Model LoadFor - Electricity Demand Forecasting
LoadFor™ is a software solution for forecasting of electricity load (demand). The solution is a self-learning and self-calibrating system. It is based on machine learning and uses weather forecasts and historical demand data to automatically produce very accurate electricity load forecasts. Like SolarFor™, LoadFor™ is both applicable on an individual portfolio basis and on a country-wide scale. To learn more about LoadFor™ on a country-wide scale, see Total Forecast.
An accurate electricity load forecast enables efficient planning and operation of both production and distribution as well as trading of electricity. Accurate load forecasts are essential for transmission and distribution system operators to operate the power grid efficiently and reliably. Efficiently in order to reduce cost of standby capacity and reliably to avoid brownouts and blackouts.
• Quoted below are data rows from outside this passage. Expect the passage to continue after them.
-- ==== Sys2Proof/WellFormed.lean ====
section
/-!
DEFINITION. Which commands are well formed: the limits on operands that no operand type states.
-/
namespace Sys2Proof

/-- The limits on operands that no operand type states: a bit field ends at bit 39 (R138); an I/O write carries 1 to 16 words and five mask bits
for each, one to 4,096 for an initiator that is no core (R338, R339, R341); an I/O read asks for at least one word; an uncached write carries a line (R287). -/
def Instr.wf : Instr → Bool
  | .bitField _ _ _ _ p w1 => decide (p.val + w1.val < 40)
  | .wrU _ _ _ data => decide (data.length = 16)
  | .ioRd i _ len => decide (0 < len.val) && decide (len.val ≤ if i.ep.val < 8 then 16 else 4096)
  | .ioWr i _ mask data => decide (0 < data.length) && decide (data.length ≤ if i.ep.val < 8 then 16 else 4096) && (match mask with | none => true | some m => decide (m < 2 ^ (5 * data.length)))
  | .powerOn _ | .resetNRise _ | .tbPllLock | .tbPllUnlock | .clockLost _ | .tbPulse _ | .shortRegisterAlu _ _ _ _ _ | .shortImmediate _ _ _
  | .accumulatorMove _ _ | .compare _ _ _ _ | .cbz _ _ _ _ | .bc _ _ _ | .branch _ _ | .brL _ _ | .call _ _ | .jalr _ _ _ _ | .bcL _ _ _
  | .branchResolution _ _ _ _ | .longRegisterAlu _ _ _ _ _ _ | .immediateAlu _ _ | .longImmediate _ _ | .adr _ _ _ _ | .sel _ _ | .lw _ _ _ _
  | .sw _ _ _ _ | .lwAq _ _ _ _ | .swRl _ _ _ _ | .ld2 _ _ _ _ | .sd2 _ _ _ _ | .la _ _ _ _ | .sa _ _ _ _ | .lbu _ _ _ _ | .lbs _ _ _ _
  | .sb _ _ _ _ | .lwx _ _ _ _ _ | .swx _ _ _ _ _ | .cas _ _ _ _ _ _ _ | .fadd _ _ _ _ _ _ | .swapInsn _ _ _ _ _ _ | .ll _ _ _ _
  | .sc _ _ _ _ _ | .multiplyAccumulate _ _ | .floatingPoint _ _ | .fcmp _ _ _ | .svc _ _ | .pmc _ _ | .mnc _ _ | .nop _ | .fenceR _
  | .fenceW _ | .fenceA _ | .waitev _ | .coreWake _ | .sev _ | .eret _ | .breakInsn _ | .csrr _ _ _ | .csrw _ _ _ | .csrset _ _ _
  | .csrclr _ _ _ | .dcClean _ _ | .dcClinv _ _ | .dcInv _ _ | .icInv _ _ | .tlbInvVa _ _ | .tlbInvAsid _ _ | .tlbInvAll _ | .tlbInvPart _ _
  | .asynchronousException _ | .storeErrorResponse _ | .corePageStore _ _ _ _ | .cloakroomPromotion _ _ | .cloakEntryStale _ _
  | .paceWritebackDone _ | .gridPoint _ _ | .pairEnable _ _ _ | .groupCompare _ | .pairDrain _ _ _ | .pairInjectDisagree _ _ _
  | .pairInjectMissCanary _ _ _ | .pairInjectParity _ _ _ | .pairInjectMismatch _ _ _ | .rdS _ _ | .rdX _ _ | .upg _ _ | .rdT _ _
  | .promote _ _ _ | .rdU _ _ | .atomU _ _ _ _ _ _ | .wb _ _ | .evict _ _ | .cmoClean _ _ | .cmoClinv _ _ | .cmoInv _ _ | .epochHoldEnd _
  | .snpInv _ _ | .snpFwdS _ _ | .snpFwdX _ _ | .snpGet _ _ | .snpClean _ _ | .snpRecall _ _ | .dataS _ _ | .dataE _ _ | .dataM _ _
  | .dataT _ _ | .dataU _ _ | .cohGrant _ _ | .cohDecline _ _ | .cohRetry _ _ | .cohComp _ _ | .promoOk _ _ | .promoFail _ _ | .cohAck _ _
  | .cohAckData _ _ | .cohDone _ _ | .hsSplitWrite _ _ _ | .stageSplitComplete _ | .hsDirSelWrite _ _ _ | .sourceAssert _
  | .eiuConfigWrite _ _ _ _ | .swevTrig _ _ | .tbStep _ _ | .tbSlewWrite _ _ | .slewTick | .tbNowLoRead _ | .timerFire _ | .rateBoundary _
  | .rgenEnable _ _ _ | .rgenDisable _ _ _ | .rgenRateWrite _ _ _ _ | .ioAtom _ _ _ _ _ | .ioData _ _ | .ioComp _ _
  | .fabTimeout _ _ | .tagRetirement _ _ | .domainClose _ | .domainShut _ | .domainOpen _ | .fabWakeFail _ | .traceWrite | .fabRtDataWrite _ _
  | .cuffTrainingStart _ | .blockLock _ _ _ _ _ _ | .ts2 _ | .cufAdv _ _ | .trainTimeout _ | .lockLost _ _ | .cufRd _ _ | .cufWr _ _
  | .cufWrm _ _ | .cufRsp _ _ | .cufMsg _ _ | .cufImage _ _ | .cufTime _ _ | .cufBalance _ _ | .cufRetrain _ _ | .cufNull _ _ | .cufNak _ _
  | .cufResync _ | .replayTimeout _ | .cufAlign _ _ _ _ _ | .balanceDue _ | .advDue _ | .cufSilence _ | .retrainTimeout _ | .creditShrink _ _
  | .partnerSilent _ _ | .linkRestart _ | .cufRetrainWrite _ _ _ | .cufEnWrite _ _ _ | .loseCredit _ _ _ | .badSlot _ _ _ | .badCrc _ _ _
  | .timeSend _ | .cnsHello _ _ | .cnsSync _ _ | .timeApart | .cnsEpoch _ _ | .cnsLinks _ _ | .bootReq _ _ _ | .bootReqDue | .imageFor _ _
  | .rejoinTime _ _ | .segCreate _ _ | .segDestroy _ _ | .moveRing _ _ | .segReset _ _ | .functionReset _ _ _ | .masterEnableWrite _ _ _
  | .functionQuiesced _ | .tailWrite _ _ _ _ | .ringEnable _ _ _ _ | .ringDrain _ _ _ _ | .ringOff _ | .descriptorFetch _ | .unitCommit _
  | .statusWritesDone _ | .rxUnitData _ | .rxHoldTimeout _ | .blockTimeout _ | .ringAbort _ _ _ _ | .ringResume _ _ _ _ | .freezeWrite _ _
  | .fillStep _ _ | .fillWaitEnd _ | .writeQueueWrite _ | .dmcScrub _ | .dmcRefresh _ _ _ | .zqcs _ _ | .dmcEnable _ _ _
  | .dmcBringupDone _ _ _ | .dmcStop _ _ _ | .dmcResumeDone _ _ _ | .dmcInjectSingle _ _ _ | .dmcInjectDouble _ _ _
  | .dmcInjectFreshParity _ _ _ | .audioEnable _ _ _ | .audioDisable _ _ _ | .slaveFrameStart _ _ | .audioFrameReceived _ _ | .audClkLost _
  | .audInjectUnderrun _ _ _ | .audInjectFrameErr _ _ _ | .midiOctetReceived _ _ _ | .midiSend _ | .i2cStart _ _ | .i2cWriteData _ _
  | .i2cReadAck _ _ | .i2cReadNack _ _ | .i2cStop _ | .i2cBus _ | .qspiCmdWrite _ _ | .qspiTransferDone _ | .emcCmdWrite _ _ | .emcDone _ _
  | .emcErr _ | .emcDataAccess _ _ | .emcTuneStart _ _ | .emcInject _ _ | .gpioEdge _ _ | .gpioOutSet _ _ _ | .gpioOutClr _ _ _
  | .hostTransaction _ | .hostStatus | .hostReset _ | .streamImage | .readWord | .writeWord | .debugUnlock | .hostRestoreFactory
  | .hostEraseUser | .hostApplyUser | .factoryWrite | .ethFrameReceived _ _ | .ethPause _ | .ethPauseEnd | .ethFrameTransmit
  | .aafFrameBuild _ | .ethSmapCommit _ _ | .aafStreamEnable _ _ _ | .mdioCmdWrite _ _ | .mdioFrameDone _ | .busReset _ | .usbSuspend
  | .usbResume | .usbWake _ _ | .usbAddrWrite _ _ | .usbSetup _ | .ep0Send | .ep0Recv _ | .ep0StatusAck | .ep0Stall | .usbInPacket _ _
  | .usbOutPacket _ _ _ _ | .usbSof _ _ | .usbEpEnable _ _ _ _ | .resetToggle _ _ _ _ | .usbTestWrite _ _ | .analogSample _ _ | .fgtEnable _ _
  | .fgtDisable _ _ | .fgtReload _ _ | .calLoadDone | .fgtInjectSeq _ _ | .fgtInjectDrop _ _ | .restoreFactory _ _ | .eraseUser _ _
  | .applyUser _ _ | .kepWpWrite _ _ _ | .kepInject _ _ | .pass1Check _ _ | .bootSourceTimeout | .recDramTiming | .recPinmux | .recRoutes
  | .recStageSplit | .recCuff | .recConsort | .recPartitions | .recShedRanks | .recPayloadLoad | .recEntry | .recClocks | .recAudioDefaults
  | .recRegisterPoke | .recFingertip | .recSignature | .endRecord | .coreStart _ _ | .fuseProgram _ _ | .fuseProgramDone _
  | .presenceWindowOpen | .presenceWindowClose _ | .debugRelock _ _ | .pwrShut _ _ _ | .domainWake _ _ _ | .retainEntry _
  | .supplySample _ _ _ _ _ | .haltRelease _ | .pwrVminWrite _ _ | .errlogRecord | .errlogPop _ _ | .errlogTopRead _ | .hatTrigWrite _ _
  | .hatArm _ _ | .hatcheckPinTrigger | .hatcheckLatch _ | .dbgCoreHalt _ _ | .dbgCoreResume _ _ | .dbgCoreStep _ _ | .jtagAddr _
  | .jtagRead _ | .jtagWrite _ | .jtagUnlock _ | .jtagRelock _ | .jtagHatTrig _ | .jtagNop _ | .mailboxWrite _ _ _ | .registerWrite _ _ _
  | .resetNLow | .tbPllLockTimeout | .undef _ _ _ | .fetchFault _ | .midiBreak _ _ | .jtagInstructionUpdate _ _ | .i2cRxdataRead _ _
  | .foreignSlotRead _ _ _ _ => true

end Sys2Proof
end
Electricity traders and power retailers need accurate electricity load forecasts to predict power prices, purchase sufficient electricity for their customers and avoid imbalance fees and penalties. LoadFor™ automatically forecasts electricity load and requires minimal effort from the client.
- Automatically and accurately forecasts electricity load in a geographical area or for a portfolio of electricity consumers
- Increases security of supply for electricity customers
- Easy and inexpensive to install, maintain and operate
- Reliable, stable and high availability with a proven operational track record
- Low maintenance with minimal interference and interaction required from the client
- Highly flexible. Can be configured to various power grids and customer portfolios
Based on input data, LoadFor™ automatically identifies and takes the systematic behavior of electricity consumers into account. This means that LoadFor™ continuously adapts to the actual situation by continuously monitoring the consumption and adapts to changes, such as:
- Changes in consumer behavior
- Changes in the number of consumers
- Changes in the meteorological models
- Changes in the physical characteristics of the power grid
The self-learning mechanism has the benefit, that LoadFor™ will identify the impact of any changes by itself and quickly adapt.
Electricity load forecasting can be complicated by the fact that the dynamics of buildings in some geographic regions affect the cooling or heating demand on an hourly basis. LoadFor™ system automatically applies an optimal smoothing effect which solves this issue, such that the physical properties of the underlying energy system are modelled correctly and the forecast shows the appropriate response to changes in temperature or sun irradiation.
Optionally, LoadFor™ can be deployed in combination with MetFor™ (ENFOR™ service for locally optimized weather forecast) to obtain a more accurate local weather forecast, which will result in superior electricity load forecast accuracy.
LoadFor™ is provided as an integrated service from the ENFOR™ platform which contains a data collection and validation module. The data collection and validation module collects the necessary data, ensures that the necessary data is available and contains a toolbox for automatic detection and correction of missing and/or erroneous measurements. The module then feeds the validated data into the core LoadFor™ module which then provides the forecasts.
The ENFOR™ platform also provides LoadFor™ with data integration modules through either FTP, SFTP or web-services such that LoadFor™ can be seamlessly integrated with various data sources.
LoadFor™ can be installed locally on customer systems or hosted by ENFOR™ as a service. It is also possible to get a customized support and maintenance agreement from ENFOR™ or one of the partner companies.